The current workers’ compensation system inflates the perceived proportion of psychological harm attributed to workplace bullying and harassment. While these outcomes must be addressed, effective management requires recognising they are often symptoms of deeper systemic risks.

Next-generation tools like Mibo enable organisations to assess and analyse PSC, the cumulative effects of a full range of upstream risks and protective factors, and identify those that most strongly influence downstream harm. This equips leaders to build a supportive environment that better:

  • Prevents initial hazard exposure
  • Detects and addresses upstream risks early
  • Reduces the likelihood of downstream harmful interpersonal behaviours

For the workers’ compensation industry, greater sophistication in data reporting and more effective promotion of preventative approaches are needed. This can help reduce compensation claims and improve return-to-work outcomes through a deeper understanding of causation.
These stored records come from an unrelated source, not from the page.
/-- Bits [31:26]: the major opcode (R35). -/
def fMajor (w : Word) : BitVec 6 := w.extractLsb' 26 6
/-- Bits [25:21]: d, or a of format B. -/
def fD (w : Word) : Reg := w.extractLsb' 21 5
/-- Bits [20:16]: a, or b of format B. -/
def fA (w : Word) : Reg := w.extractLsb' 16 5
/-- Bits [15:11]: b, or the queue of format E. -/
def fB (w : Word) : Reg := w.extractLsb' 11 5
/-- Bits [10:0]: the function of formats A and E. -/
def fFn (w : Word) : BitVec 11 := w.extractLsb' 0 11
/-- Bits [15:0]: the immediate or offset of formats I, M and B. -/
def fImm (w : Word) : BitVec 16 := w.extractLsb' 0 16
/-- Bits [20:0]: the offset of format J. -/
def fOff21 (w : Word) : BitVec 21 := w.extractLsb' 0 21
/-- Bits [10:8]: p of format V, and the scope of an atomic (R45). -/
def fP (w : Word) : PReg := w.extractLsb' 8 3
/-- Bits [7:6]: the element format (R46), and the order of an atomic (R45). -/
def fHi2 (w : Word) : BitVec 2 := w.extractLsb' 6 2
/-- Bits [5:0]: the operation of a vector word (R46), and a shift amount (R40). -/
def fLo6 (w : Word) : BitVec 6 := w.extractLsb' 0 6
/-- Bits [15:6]: the kind of a shift immediate above the two bits that must be zero (R40). -/
def fKind (w : Word) : BitVec 10 := w.extractLsb' 6 10
/-- Bits [10:8] of the function of a fence (R44) or control word. -/
def fFn3 (w : Word) : BitVec 3 := w.extractLsb' 8 3
/-- Bits [7:0]. -/
def fLo8 (w : Word) : BitVec 8 := w.extractLsb' 0 8
/-- Bits [7:4]: the kind mask of a fence (R44). -/
def fNib1 (w : Word) : BitVec 4 := w.extractLsb' 4 4
/-- Bits [3:0]: the operation of an atomic (R45). -/
def fNib0 (w : Word) : BitVec 4 := w.extractLsb' 0 4
/-- Bits [5:4]: the size of an atomic (R45). -/
def fSize (w : Word) : BitVec 2 := w.extractLsb' 4 2
/-- Bits [5:3]: the source format of VCVT (R49). -/
def fSrc (w : Word) : BitVec 3 := w.extractLsb' 3 3
/-- Bits [2:0]: the destination format of VCVT (R49). -/
def fDst (w : Word) : BitVec 3 := w.extractLsb' 0 3

/-- The code of an element format (R46). -/
def Fmt.code : Fmt → BitVec 2
  | .i8 => 0 | .i32 => 1 | .f16 => 2 | .f32 => 3

/-- The element format of a code (R46). -/
def fmtOf (c : BitVec 2) : Fmt :=
  match c.toNat with
  | 0 => .i8 | 1 => .i32 | 2 => .f16 | _ => .f32

/-- The code of a number format (R49). -/
def NFmt.code : NFmt → BitVec 3
  | .int8 => 0 | .int32 => 1 | .f16 => 2 | .f32 => 3 | .cone8 => 4 | .cone6 => 5

/-- The number format of a code (R49); 6 and 7 are unassigned. -/
def nfmtOf (c : BitVec 3) : Option NFmt :=
  match c.toNat with
  | 0 => some .int8 | 1 => some .int32 | 2 => some .f16 | 3 => some .f32 | 4 => some .cone8 | 5 => some .cone6
  | _ => none

/-- The code of a condition (R48). -/
def Cond.code : Cond → BitVec 6
  | .eq => 0 | .ne => 1 | .lt => 2 | .le => 3 | .gt => 4 | .ge => 5
  | .ltz => 6 | .lez => 7 | .gtz => 8 | .gez => 9 | .un => 10

/-- The condition of a code (R48). -/
def condOf (c : BitVec 6) : Option Cond :=
  match c.toNat with
  | 0 => some .eq | 1 => some .ne | 2 => some .lt | 3 => some .le | 4 => some .gt | 5 => some .ge
  | 6 => some .ltz | 7 => some .lez | 8 => some .gtz | 9 => some .gez | 10 => some .un
  | _ => none

/-- The code of a scope (R19). -/
def Scope.code : Scope → BitVec 3
  | .core => 0 | .facet => 1 | .prism => 2 | .dev => 3 | .sys => 4

/-- The scope of a code (R19); 5 to 7 are unassigned. -/
def scopeOf (c : BitVec 3) : Option Scope :=
  match c.toNat with
  | 0 => some .core | 1 => some .facet | 2 => some .prism | 3 => some .dev | 4 => some .sys
  | _ => none

/-- The code of an order (R45). -/
def Order.code : Order → BitVec 2
  | .rlx => 0 | .acq => 1 | .rel => 2 | .ar => 3

/-- The order of a code (R45). -/
def orderOf (c : BitVec 2) : Order :=
  match c.toNat with
  | 0 => .rlx | 1 => .acq | 2 => .rel | _ => .ar

/-- The code of a size (R45). -/
def ASize.code : ASize → BitVec 2
  | .w => 0 | .d => 1

/-- A map entry whose unused fields are zero, else the rejection of R37. -/
def unused (z : Bool) (i : Instr) : Except Reject Instr := if z then .ok i else .error .fieldNotZero

/-- A map entry whose operands are in range, else the rejection of R38. -/
def inRange (i : Instr) : Except Reject Instr := if i.wf then .ok i else .error .fieldRange

/-- As `inRange`, for an entry with unused fields. -/
def unusedInRange (z : Bool) (i : Instr) : Except Reject Instr :=
  if z then inRange i else .error .fieldNotZero

/-- Major 0x01 (R41). -/
def decodeAlu (w : Word) : Except Reject Instr :=
  match (fFn w).toNat with
  | 0x000 => .ok (.add (fD w) (fA w) (fB w))
  | 0x001 => .ok (.sub (fD w) (fA w) (fB w))
  | 0x002 => .ok (.and (fD w) (fA w) (fB w))
  | 0x003 => .ok (.or (fD w) (fA w) (fB w))
  | 0x004 => .ok (.xor (fD w) (fA w) (fB w))
  | 0x005 => .ok (.andn (fD w) (fA w) (fB w))
  | 0x008 => .ok (.sll (fD w) (fA w) (fB w))
  | 0x009 => .ok (.srl (fD w) (fA w) (fB w))
  | 0x00A => .ok (.sra (fD w) (fA w) (fB w))
  | 0x010 => .ok (.slt (fD w) (fA w) (fB w))
  | 0x011 => .ok (.sltZ (fD w) (fA w) (fB w))
  | 0x012 => .ok (.seq (fD w) (fA w) (fB w))
  | 0x018 => .ok (.min (fD w) (fA w) (fB w))
  | 0x019 => .ok (.max (fD w) (fA w) (fB w))
  | 0x01A => .ok (.minZ (fD w) (fA w) (fB w))
  | 0x01B => .ok (.maxZ (fD w) (fA w) (fB w))
  | 0x020 => .ok (.mul (fD w) (fA w) (fB w))
  | 0x021 => .ok (.mulh (fD w) (fA w) (fB w))
  | 0x022 => .ok (.mulhZ (fD w) (fA w) (fB w))
  | 0x028 => .ok (.div (fD w) (fA w) (fB w))
  | 0x029 => .ok (.divZ (fD w) (fA w) (fB w))
  | 0x02A => .ok (.rem (fD w) (fA w) (fB w))
  | 0x02B => .ok (.remZ (fD w) (fA w) (fB w))
  | 0x030 => unused (fB w == 0) (.clz (fD w) (fA w))
  | 0x031 => unused (fB w == 0) (.popc (fD w) (fA w))
  | _ => .error .unassigned

/-- Major 0x0A (R40). -/
def decodeShift (w : Word) : Except Reject Instr :=
  match (fKind w).toNat with
  | 0 => .ok (.sllImm (fD w) (fA w) (fLo6 w))
  | 4 => .ok (.srlImm (fD w) (fA w) (fLo6 w))
  | 8 => .ok (.sraImm (fD w) (fA w) (fLo6 w))
  | 1 | 2 | 3 | 5 | 6 | 7 | 9 | 10 | 11 => .error .fieldNotZero
  | _ => .error .unassigned

/-- Major 0x13 (R42). -/
def decodeCtl (w : Word) : Except Reject Instr :=
  if fFn3 w == 1 then unused (fD w == 0 && fA w == 0 && fB w == 0) (.trap (fLo8 w))
  else match (fFn w).toNat with
    | 0x000 => unused (fD w == 0 && fA w == 0 && fB w == 0) (.nop)
    | 0x001 => unused (fD w == 0 && fA w == 0 && fB w == 0) (.endTask)
    | 0x002 => unused (fD w == 0 && fA w == 0 && fB w == 0) (.eret)
    | 0x003 => unused (fD w == 0 && fA w == 0 && fB w == 0) (.ifence)
    | 0x004 => unused (fD w == 0 && fA w == 0 && fB w == 0) (.waiti)
    | 0x005 => inRange (.codepub (fD w) (fA w) (fB w))
    | _ => .error .unassigned

/-- Major 0x26 (R43). -/
def decodeMemx (w : Word) : Except Reject Instr :=
  match (fFn w).toNat with
  | 0x000 => unused (fB w == 0) (.ldaW (fD w) (fA w))
  | 0x001 => unused (fB w == 0) (.ldaD (fD w) (fA w))
  | 0x002 => unused (fB w == 0) (.stlW (fD w) (fA w))
  | 0x003 => unused (fB w == 0) (.stlD (fD w) (fA w))
  | 0x004 => .ok (.vldsH (fD w) (fA w) (fB w))
  | 0x005 => .ok (.vldsW (fD w) (fA w) (fB w))
  | 0x008 => unused (fB w == 0) (.tagl (fD w) (fA w))
  | 0x009 => unused (fD w == 0) (.tags (fA w) (fB w))
  | 0x00A => unused (fD w == 0 && fB w == 0) (.tagi (fA w))
  | 0x00C => unused (fD w == 0 && fB w == 0) (.retx (fA w))
  | _ => .error .unassigned

/-- Major 0x27 (R45, R234). -/
def decodeAmo (w : Word) : Except Reject Instr :=
  match scopeOf (fP w) with
  | none => .error .unassigned
  | some c =>
    match (fSize w).toNat, (fNib0 w).toNat with
    | 0, 0 => inRange (.amoAdd (fD w) (fA w) (fB w) c (orderOf (fHi2 w)) .w)
    | 0, 1 => inRange (.amoAnd (fD w) (fA w) (fB w) c (orderOf (fHi2 w)) .w)
    | 0, 2 => inRange (.amoOr (fD w) (fA w) (fB w) c (orderOf (fHi2 w)) .w)
    | 0, 3 => inRange (.amoXor (fD w) (fA w) (fB w) c (orderOf (fHi2 w)) .w)
    | 0, 4 => inRange (.amoMin (fD w) (fA w) (fB w) c (orderOf (fHi2 w)) .w)
    | 0, 5 => inRange (.amoMax (fD w) (fA w) (fB w) c (orderOf (fHi2 w)) .w)
    | 0, 6 => inRange (.amoMinZ (fD w) (fA w) (fB w) c (orderOf (fHi2 w)) .w)
    | 0, 7 => inRange (.amoMaxZ (fD w) (fA w) (fB w) c (orderOf (fHi2 w)) .w)
    | 0, 8 => inRange (.amoXchg (fD w) (fA w) (fB w) c (orderOf (fHi2 w)) .w)
    | 0, 9 => inRange (.amoCas (fD w) (fA w) (fB w) c (orderOf (fHi2 w)) .w)
    | 1, 0 => inRange (.amoAdd (fD w) (fA w) (fB w) c (orderOf (fHi2 w)) .d)
    | 1, 1 => inRange (.amoAnd (fD w) (fA w) (fB w) c (orderOf (fHi2 w)) .d)
    | 1, 2 => inRange (.amoOr (fD w) (fA w) (fB w) c (orderOf (fHi2 w)) .d)
    | 1, 3 => inRange (.amoXor (fD w) (fA w) (fB w) c (orderOf (fHi2 w)) .d)
    | 1, 4 => inRange (.amoMin (fD w) (fA w) (fB w) c (orderOf (fHi2 w)) .d)
    | 1, 5 => inRange (.amoMax (fD w) (fA w) (fB w) c (orderOf (fHi2 w)) .d)
    | 1, 6 => inRange (.amoMinZ (fD w) (fA w) (fB w) c (orderOf (fHi2 w)) .d)
    | 1, 7 => inRange (.amoMaxZ (fD w) (fA w) (fB w) c (orderOf (fHi2 w)) .d)
    | 1, 8 => inRange (.amoXchg (fD w) (fA w) (fB w) c (orderOf (fHi2 w)) .d)
    | 1, 9 => inRange (.amoCas (fD w) (fA w) (fB w) c (orderOf (fHi2 w)) .d)
    | 0, 10 => inRange (.amoFaddF32 (fD w) (fA w) (fB w) c (orderOf (fHi2 w)))
    | 2, 11 => inRange (.amoXadd (fD w) (fA w) (fB w) c (orderOf (fHi2 w)))
    | _, _ => .error .unassigned

/-- Major 0x28 (R44, R230). -/
def decodeOrd (w : Word) : Except Reject Instr :=
  if fFn w == 0x100 then unused (fD w == 0 && fA w == 0 && fB w == 0) .fenceX
  else if fFn3 w == 0 && bit (fFn w).toNat 3 == false then
    match scopeOf (fDst w) with
    | none => .error .unassigned
    | some s => unusedInRange (fD w == 0 && fA w == 0 && fB w == 0) (.fence (fNib1 w) s)
  else .error .unassigned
Ultimately, better systems and insights allow both organisations and insurers to priotitise and address what influences harm, creating healthier workplaces and more effective compensation outcomes.


References:


Maureen F Dollard, Christian Dormann, Michelle R. Tuckey & Jordi Escartín (2017) Psychosocial safety climate (PSC) and enacted PSC for workplace bullying and psychological health problem reduction, European Journal of Work and Organizational Psychology, 26:6, 844-857, DOI: 10.1080/1359432X.2017.1380626


Safe Work Australia. (2025, October). Key Work and Health Safety Statistics Australia 2025.